2011 IIHF Women's World Championship Division III

Tournament details
- Host country: Australia
- City: Newcastle
- Venue: 1 (in 1 host city)
- Dates: 1–6 February 2011
- Teams: 6

= 2011 IIHF Women's World Championship Division III =

The 2011 IIHF Women's World Championship Division III was an international ice hockey tournament organized by the International Ice Hockey Federation.

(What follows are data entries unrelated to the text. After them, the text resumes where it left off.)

/-- A row with the one register `a` written: its value `v` and the rest of the effect are fixed by the registers read. -/
theorem keepsToRow_of_write {i : Instr} {F : State → State} {a : RegIdx} {v : State → Byte}
    (hF : ∀ s, exec i s = .next (F s)) (hw : ∀ s, regsWrittenBy i s = [a]) (hx : ∀ s, (F s).x = s.x.set a (v s))
    (hr : ∀ s x, (∀ r ∈ regsReadBy i s, (s.setRegs x).readReg r = s.readReg r) →
      v (s.setRegs x) = v s ∧ F (s.setRegs x) = (F s).setRegs (F (s.setRegs x)).x) :
    KeepsToRow i := by
  refine ⟨F, hF, fun s => ⟨fun r hr => ?_, fun x h => ⟨by rw [hw, hw], ?_⟩⟩⟩
  · rw [readReg_of_x_eq_set (hx s), if_neg (List.ne_of_not_mem_cons (hw s ▸ hr))]
  · obtain ⟨hv, hrest⟩ := hr s x h
    exact ⟨by simp [hw, readReg_of_x_eq_set (hx _), hv], hrest⟩

theorem keepsToRow_of_alu {i : Instr} {a b : RegIdx} {op : Byte → Byte → Byte}
    (hF : ∀ s, exec i s = .next ((s.writeReg a (op (s.readReg a) (s.readReg b))).advance 3))
    (hw : ∀ s, regsWrittenBy i s = [a]) (hr : ∀ s, regsReadBy i s = [a, b]) : KeepsToRow i :=
  keepsToRow_of_write hF hw (fun _ => rfl) fun s x h => by
    rw [h a (by simp [hr]), h b (by simp [hr])]
    exact ⟨rfl, rfl⟩

theorem keepsToRow_not (a : RegIdx) : KeepsToRow (.not (regByte a)) :=
  keepsToRow_of_write (exec_not a) (by simp [regsWrittenBy]) (fun _ => rfl) fun s x h => by
    rw [h a (by simp [regsReadBy])]
    exact ⟨rfl, rfl⟩

theorem keepsToRow_ldi (a : RegIdx) (v : Byte) : KeepsToRow (.ldi (regByte a) v) :=
  keepsToRow_of_write (v := fun _ => v) (exec_ldi a v) (by simp [regsWrittenBy]) (fun _ => rfl) fun _ _ _ => ⟨rfl, rfl⟩

theorem keepsToRow_push (a : RegIdx) : KeepsToRow (.push (regByte a)) :=
  keepsToRow_of_write (exec_push a) (fun _ => rfl) (fun _ => rfl) fun s x h => by
    have hsp := h spIdx (by simp [regsReadBy])
    have ha := h a (by simp [regsReadBy])
    simp only [decSp_eq, stackAddr_eq, readReg_writeReg, hsp, ha]
    exact ⟨trivial, rfl⟩

theorem keepsToRow_call (a : RegIdx) : KeepsToRow (.call (regByte a)) :=
  keepsToRow_of_write (exec_call a) (fun _ => rfl) (fun _ => rfl) fun s x h => by
    have hsp := h spIdx (by simp [regsReadBy])
    have ha := h a (by simp [regsReadBy])
    simp only [decSp_eq, stackAddr_eq, readReg_writeReg, hsp, ha]
    exact ⟨trivial, rfl⟩

theorem keepsToRow_ret : KeepsToRow .ret :=
  keepsToRow_of_write exec_ret (fun _ => rfl) (fun _ => rfl) fun s x h => by
    have hsp := h spIdx (by simp [regsReadBy])
    simp only [incSp_eq, stackAddr_eq, readReg_redirect, hsp, memRead_setRegs]
    exact ⟨trivial, rfl⟩

/-! ## `POP`, which writes two registers, and `MOD`, which writes one or none -/

theorem keepsToRow_pop (a : RegIdx) : KeepsToRow (.pop (regByte a)) := by
  refine ⟨_, exec_pop a, fun s => ⟨fun r hr => ?_, fun x h => ⟨by simp [regsWrittenBy], ?_⟩⟩⟩
  · obtain ⟨ha, hsp⟩ : r ≠ a ∧ r ≠ spIdx := by simpa [regsWrittenBy] using hr
    simp [ha, hsp]
  · have hsp := h spIdx (by simp [regsReadBy])
    simp only [incSp_eq, stackAddr_eq, readReg_writeReg, hsp, memRead_setRegs]
    exact ⟨by simp [regsWrittenBy], rfl⟩

theorem regsWrittenBy_mod (a b : RegIdx) (s : State) :
    regsWrittenBy (.mod (regByte a) (regByte b)) s = if s.readReg b = 0 then [] else [a] := by
  simp [regsWrittenBy]

/-- Whether `MOD` writes is decided by its divisor, which is a register read. -/
theorem keepsToRow_mod (a b : RegIdx) : KeepsToRow (.mod (regByte a) (regByte b)) := by
  refine ⟨_, fun s => (exec_mod a b s).trans (apply_ite Host.Outcome.next _ _ _).symm, fun s => ?_⟩
  simp only [regsWrittenBy_mod]
  refine ⟨fun r hr => ?_, fun x h => ?_⟩
  · split
    next => rfl
    next h0 =>
      rw [if_neg h0] at hr
      simp [List.ne_of_not_mem_cons hr]
  · rw [h a (by simp [regsReadBy]), h b (by simp [regsReadBy])]
    split
    next => exact ⟨rfl, by simp, rfl⟩
    next => exact ⟨rfl, by simp, rfl⟩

It was played in Newcastle, Australia, from 1 to 6 February 2011. Division III represented the fourth tier of the IIHF Women's World Championship.

The winner of this tournament was promoted to Division II (renamed I B) for the 2012 championships, while the last-placed team in the group was relegated to Division IV (renamed II B).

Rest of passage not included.